Il faut dire que les difficultés de Resto-Vie ont fait les manchettes à quelques reprises. En plus d'avoir accumulé une dette qui s'élevait à 60 000 dollars en avril dernier, la gestion a fait l'objet de nombreux soubresauts. Tel que le rapportait Cités Nouvelles, les membres du CA ont donné leur démission en bloc l'été dernier pour manifester leur mécontentement face à la gestion de gestion du directeur général de l'époque, Eugène Dubé. Par la suite, un nouveau conseil d’administration a pris la relève, mais a demandé la démission de ce même directeur général après avoir constaté certaines anomalies financières quelques mois plus tard.
Mesure d'urgence
«Je suis heureux pour la vingtaine d'enfants touchés par cette nouvelle mesure, mais il ne faudrait pas oublier qu'il y a 66 enfants dans le besoin. Peut-être que ces enfants-là mangent à leur faim, mais les parents doivent couper ailleurs», affirme Jacques Cardinal, ancien maire de L'île-Bizard-Ste-Geneviève-Ste-Anne-de-Bellevue et président du C.A. renouvelé de Resto-Vie. «Au moment de la fermeture, on servait à Resto-Vie 290 repas par jour, dont 78 à moindre coût: 66 pour les enfants et 12 à des adultes dans le besoin.
Comment se fait-il que le nombre soit passé de 66 à une vingtaine? En fait, le mystère ne semble pas entièrement résolu. Au Fonds de dépannage, le directeur général François Gince explique que le montage financier a été fait au départ pour les 66 enfants, mais que ce chiffre a baissé en discutant avec les directions des écoles visées. Celles-ci ont identifié, avec l'aide des responsables du dîner, les élèves qui avaient vraiment besoin de ce service. «Nous voulons répondre au véritable besoin», affirme monsieur Gince. Selon lui, ce chiffre pourrait être revu à la hausse, si c'est nécessaire. «On va s'assurer que tous les enfants dans le besoin reçoivent des services», tient à préciser Claude Jourdain, du CLD.

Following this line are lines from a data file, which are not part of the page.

-- ==== Sys2Proof/Laws/KeptSets.lean ====
section
/-! SUPPORT. Updates of fields that no part of Kept looks at. -/

namespace Sys2Proof.Machine

variable {s₀ s : State}

theorem set_allots {v0} (h : Kept s₀ s) :
    Kept s₀ { s with allots := v0 } := h
theorem set_allots_runs {v0} {v1} (h : Kept s₀ s) :
    Kept s₀ { s with allots := v0, runs := v1 } := h
theorem set_ats_atsPend {v0} {v1} (h : Kept s₀ s) :
    Kept s₀ { s with ats := v0, atsPend := v1 } := h
theorem set_atsPend {v0} (h : Kept s₀ s) :
    Kept s₀ { s with atsPend := v0 } := h
theorem set_atsWant {v0} (h : Kept s₀ s) :
    Kept s₀ { s with atsWant := v0 } := h
theorem set_atsWant_ats {v0} {v1} (h : Kept s₀ s) :
    Kept s₀ { s with atsWant := v0, ats := v1 } := h
theorem set_awakeMax {v0} (h : Kept s₀ s) :
    Kept s₀ { s with awakeMax := v0 } := h
theorem set_bellNo {v0} (h : Kept s₀ s) :
    Kept s₀ { s with bellNo := v0 } := h
theorem set_bells {v0} (h : Kept s₀ s) :
    Kept s₀ { s with bells := v0 } := h
theorem set_canalAlt_canalFence {v0} {v1} (h : Kept s₀ s) :
    Kept s₀ { s with canalAlt := v0, canalFence := v1 } := h
theorem set_canalFence {v0} (h : Kept s₀ s) :
    Kept s₀ { s with canalFence := v0 } := h
theorem set_capGuard {v0} (h : Kept s₀ s) :
    Kept s₀ { s with capGuard := v0 } := h
theorem set_capGuard_fb {v0} {v1} (h : Kept s₀ s) :
    Kept s₀ { s with capGuard := v0, fb := v1 } := h
theorem set_ctrs {v0} (h : Kept s₀ s) :
    Kept s₀ { s with ctrs := v0 } := h
theorem set_diag {v0} (h : Kept s₀ s) :
    Kept s₀ { s with diag := v0 } := h
theorem set_discharging {v0} (h : Kept s₀ s) :
    Kept s₀ { s with discharging := v0 } := h
theorem set_e2e {v0} (h : Kept s₀ s) :
    Kept s₀ { s with e2e := v0 } := h
theorem set_e2e_skvWait_skv {v0} {v1} {v2} (h : Kept s₀ s) :
    Kept s₀ { s with e2e := v0, skvWait := v1, skv := v2 } := h
theorem set_eid {v0} (h : Kept s₀ s) :
    Kept s₀ { s with eid := v0 } := h
theorem set_farDevs {v0} (h : Kept s₀ s) :
    Kept s₀ { s with farDevs := v0 } := h
theorem set_farPorts {v0} (h : Kept s₀ s) :
    Kept s₀ { s with farPorts := v0 } := h
theorem set_farPorts_xperst_guarded_mir_nvNew_fb_fbShadow_hwEpoch {v0} {v1} {v2} {v3} {v4} {v5} {v6} {v7} (h : Kept s₀ s) :
    Kept s₀ { s with farPorts := v0, xperst := v1, guarded := v2, mir := v3, nvNew := v4, fb := v5, fbShadow := v6, hwEpoch := v7 } := h
theorem set_fb {v0} (h : Kept s₀ s) :
    Kept s₀ { s with fb := v0 } := h
theorem set_fbShadow_fbSync {v0} {v1} (h : Kept s₀ s) :
    Kept s₀ { s with fbShadow := v0, fbSync := v1 } := h
theorem set_feedB {v0} (h : Kept s₀ s) :
    Kept s₀ { s with feedB := v0 } := h
theorem set_feeds {v0} (h : Kept s₀ s) :
    Kept s₀ { s with feeds := v0 } := h
theorem set_feeds_discharging {v0} {v1} (h : Kept s₀ s) :
    Kept s₀ { s with feeds := v0, discharging := v1 } := h
theorem set_freason_resetting {v0} {v1} (h : Kept s₀ s) :
    Kept s₀ { s with freason := v0, resetting := v1 } := h
theorem set_freeCtr {v0} (h : Kept s₀ s) :
    Kept s₀ { s with freeCtr := v0 } := h
theorem set_fw {v0} (h : Kept s₀ s) :
    Kept s₀ { s with fw := v0 } := h
theorem set_got {v0} (h : Kept s₀ s) :
    Kept s₀ { s with got := v0 } := h
theorem set_got_lanes_saddles {v0} {v1} {v2} (h : Kept s₀ s) :
    Kept s₀ { s with got := v0, lanes := v1, saddles := v2 } := h
theorem set_hdFailed_jrn1_fb {v0} {v1} {v2} (h : Kept s₀ s) :
    Kept s₀ { s with hdFailed := v0, jrn1 := v1, fb := v2 } := h
theorem set_hostPorts {v0} (h : Kept s₀ s) :
    Kept s₀ { s with hostPorts := v0 } := h
theorem set_hostReqs {v0} (h : Kept s₀ s) :
    Kept s₀ { s with hostReqs := v0 } := h
theorem set_hostReqs_got {v0} {v1} (h : Kept s₀ s) :
    Kept s₀ { s with hostReqs := v0, got := v1 } := h
theorem set_hostReqs_skvReqs_saddles {v0} {v1} {v2} (h : Kept s₀ s) :
    Kept s₀ { s with hostReqs := v0, skvReqs := v1, saddles := v2 } := h
theorem set_intPend {v0} (h : Kept s₀ s) :
    Kept s₀ { s with intPend := v0 } := h
theorem set_inv {v0} (h : Kept s₀ s) :
    Kept s₀ { s with inv := v0 } := h
theorem set_invQ {v0} (h : Kept s₀ s) :
    Kept s₀ { s with invQ := v0 } := h
theorem set_jfull_resumeTo {v0} {v1} (h : Kept s₀ s) :
    Kept s₀ { s with jfull := v0, resumeTo := v1 } := h
theorem set_jrn0 {v0} (h : Kept s₀ s) :
    Kept s₀ { s with jrn0 := v0 } := h
theorem set_jrn1 {v0} (h : Kept s₀ s) :
    Kept s₀ { s with jrn1 := v0 } := h
theorem set_jsteps {v0} (h : Kept s₀ s) :
    Kept s₀ { s with jsteps := v0 } := h
theorem set_lanes {v0} (h : Kept s₀ s) :
    Kept s₀ { s with lanes := v0 } := h
theorem set_lats {v0} (h : Kept s₀ s) :
    Kept s₀ { s with lats := v0 } := h
theorem set_mgmtIn {v0} (h : Kept s₀ s) :
    Kept s₀ { s with mgmtIn := v0 } := h
theorem set_mode {v0} (h : Kept s₀ s) :
    Kept s₀ { s with mode := v0 } := h
theorem set_mode_feedB_fb {v0} {v1} {v2} (h : Kept s₀ s) :
    Kept s₀ { s with mode := v0, feedB := v1, fb := v2 } := h
theorem set_mode_taps_terraces {v0} {v1} {v2} (h : Kept s₀ s) :
    Kept s₀ { s with mode := v0, taps := v1, terraces := v2 } := h
theorem set_mode_tripped_jrn0_jrn1_rails_regs {v0} {v1} {v2} {v3} {v4} {v5} (h : Kept s₀ s) :
    Kept s₀ { s with mode := v0, tripped := v1, jrn0 := v2, jrn1 := v3, rails := v4, regs := v5 } := h
theorem set_nv0 {v0} (h : Kept s₀ s) :
    Kept s₀ { s with nv0 := v0 } := h
theorem set_nv1 {v0} (h : Kept s₀ s) :
    Kept s₀ { s with nv1 := v0 } := h
theorem set_nvNew_fw {v0} {v1} (h : Kept s₀ s) :
    Kept s₀ { s with nvNew := v0, fw := v1 } := h
theorem set_out {v0} (h : Kept s₀ s) :
    Kept s₀ { s with out := v0 } := h
theorem set_perst {v0} (h : Kept s₀ s) :
    Kept s₀ { s with perst := v0 } := h
theorem set_ques {v0} (h : Kept s₀ s) :
    Kept s₀ { s with ques := v0 } := h
theorem set_rails {v0} (h : Kept s₀ s) :
    Kept s₀ { s with rails := v0 } := h
theorem set_receiver {v0} (h : Kept s₀ s) :
    Kept s₀ { s with receiver := v0 } := h
theorem set_redivide {v0} (h : Kept s₀ s) :
    Kept s₀ { s with redivide := v0 } := h
theorem set_regs {v0} (h : Kept s₀ s) :
    Kept s₀ { s with regs := v0 } := h
theorem set_regs_ctrs_shadows {v0} {v1} {v2} (h : Kept s₀ s) :
    Kept s₀ { s with regs := v0, ctrs := v1, shadows := v2 } := h
theorem set_regs_fw {v0} {v1} (h : Kept s₀ s) :
    Kept s₀ { s with regs := v0, fw := v1 } := h
theorem set_resetting {v0} (h : Kept s₀ s) :
    Kept s₀ { s with resetting := v0 } := h
theorem set_resetting_bells {v0} {v1} (h : Kept s₀ s) :
    Kept s₀ { s with resetting := v0, bells := v1 } := h
theorem set_retQ {v0} (h : Kept s₀ s) :
    Kept s₀ { s with retQ := v0 } := h
theorem set_ridgeFailed {v0} (h : Kept s₀ s) :
    Kept s₀ { s with ridgeFailed := v0 } := h
theorem set_ridgePower {v0} (h : Kept s₀ s) :
    Kept s₀ { s with ridgePower := v0 } := h
theorem set_rings {v0} (h : Kept s₀ s) :
    Kept s₀ { s with rings := v0 } := h
theorem set_rr {v0} (h : Kept s₀ s) :
    Kept s₀ { s with rr := v0 } := h
theorem set_rsvDue {v0} (h : Kept s₀ s) :
    Kept s₀ { s with rsvDue := v0 } := h
theorem set_rsvs {v0} (h : Kept s₀ s) :
    Kept s₀ { s with rsvs := v0 } := h
theorem set_rsvs_rsvDue {v0} {v1} (h : Kept s₀ s) :
    Kept s₀ { s with rsvs := v0, rsvDue := v1 } := h
theorem set_rsvs_rsvRevoked {v0} {v1} (h : Kept s₀ s) :
    Kept s₀ { s with rsvs := v0, rsvRevoked := v1 } := h
theorem set_rte {v0} (h : Kept s₀ s) :
    Kept s₀ { s with rte := v0 } := h
theorem set_runs {v0} (h : Kept s₀ s) :
    Kept s₀ { s with runs := v0 } := h
theorem set_runs_redivide_lats {v0} {v1} {v2} (h : Kept s₀ s) :
    Kept s₀ { s with runs := v0, redivide := v1, lats := v2 } := h
theorem set_runs_redivide_skvReqs {v0} {v1} {v2} (h : Kept s₀ s) :
    Kept s₀ { s with runs := v0, redivide := v1, skvReqs := v2 } := h
theorem set_runs_terraces_lats {v0} {v1} {v2} (h : Kept s₀ s) :
    Kept s₀ { s with runs := v0, terraces := v1, lats := v2 } := h
theorem set_rwSaved_resetting {v0} {v1} (h : Kept s₀ s) :
    Kept s₀ { s with rwSaved := v0, resetting := v1 } := h
theorem set_rwSaved_resetting_bells {v0} {v1} {v2} (h : Kept s₀ s) :
    Kept s₀ { s with rwSaved := v0, resetting := v1, bells := v2 } := h
theorem set_saddles {v0} (h : Kept s₀ s) :
    Kept s₀ { s with saddles := v0 } := h
theorem set_sensors {v0} (h : Kept s₀ s) :
    Kept s₀ { s with sensors := v0 } := h
theorem set_shadows {v0} (h : Kept s₀ s) :
    Kept s₀ { s with shadows := v0 } := h
theorem set_shares {v0} (h : Kept s₀ s) :
    Kept s₀ { s with shares := v0 } := h
theorem set_skv {v0} (h : Kept s₀ s) :
    Kept s₀ { s with skv := v0 } := h
theorem set_skvArbs {v0} (h : Kept s₀ s) :
    Kept s₀ { s with skvArbs := v0 } := h
theorem set_skvReqs {v0} (h : Kept s₀ s) :
    Kept s₀ { s with skvReqs := v0 } := h
theorem set_skvWait {v0} (h : Kept s₀ s) :
    Kept s₀ { s with skvWait := v0 } := h
theorem set_taps {v0} (h : Kept s₀ s) :
    Kept s₀ { s with taps := v0 } := h
theorem set_terraces {v0} (h : Kept s₀ s) :
    Kept s₀ { s with terraces := v0 } := h
theorem set_terraces_saddles_ats {v0} {v1} {v2} (h : Kept s₀ s) :
    Kept s₀ { s with terraces := v0, saddles := v1, ats := v2 } := h
theorem set_update {v0} (h : Kept s₀ s) :
    Kept s₀ { s with update := v0 } := h
theorem set_update_flash {v0} {v1} (h : Kept s₀ s) :
    Kept s₀ { s with update := v0, flash := v1 } := h
theorem set_update_fw {v0} {v1} (h : Kept s₀ s) :
    Kept s₀ { s with update := v0, fw := v1 } := h
theorem set_win {v0} (h : Kept s₀ s) :
    Kept s₀ { s with win := v0 } := h
theorem set_xperst {v0} (h : Kept s₀ s) :
    Kept s₀ { s with xperst := v0 } := h

end Sys2Proof.Machine
end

Pour l'instant, il s'agit d'une mesure d'urgence et aucune solution pour la prochaine année scolaire n'a été annoncée publiquement. Des discussions ont lieu entre les acteurs concernés. Le Fonds de dépannage n'a pas les reins assez solides pour reprendre la gestion de Resto-Vie telle que laissée en avril. De son côté, Partage-Action est ouvert à regarder le dossier avec un organisme qui voudrait reprendre l'affaire. «Nous avons coupé la subvention de Resto-Vie parce qu'il ne répondait plus à nos critères en terme de gestion. Par contre, nous voulons soutenir le besoin alimentaire des enfants», affirme Heather Holmes, la directrice générale par intérim de Partage-Action.

De plus, cette nouvelle mesure ne résout pas la question à long terme: qui s'occupera de faire manger ces enfants et leur parent durant les vacances d'été? Et lorsqu'ils seront au secondaire?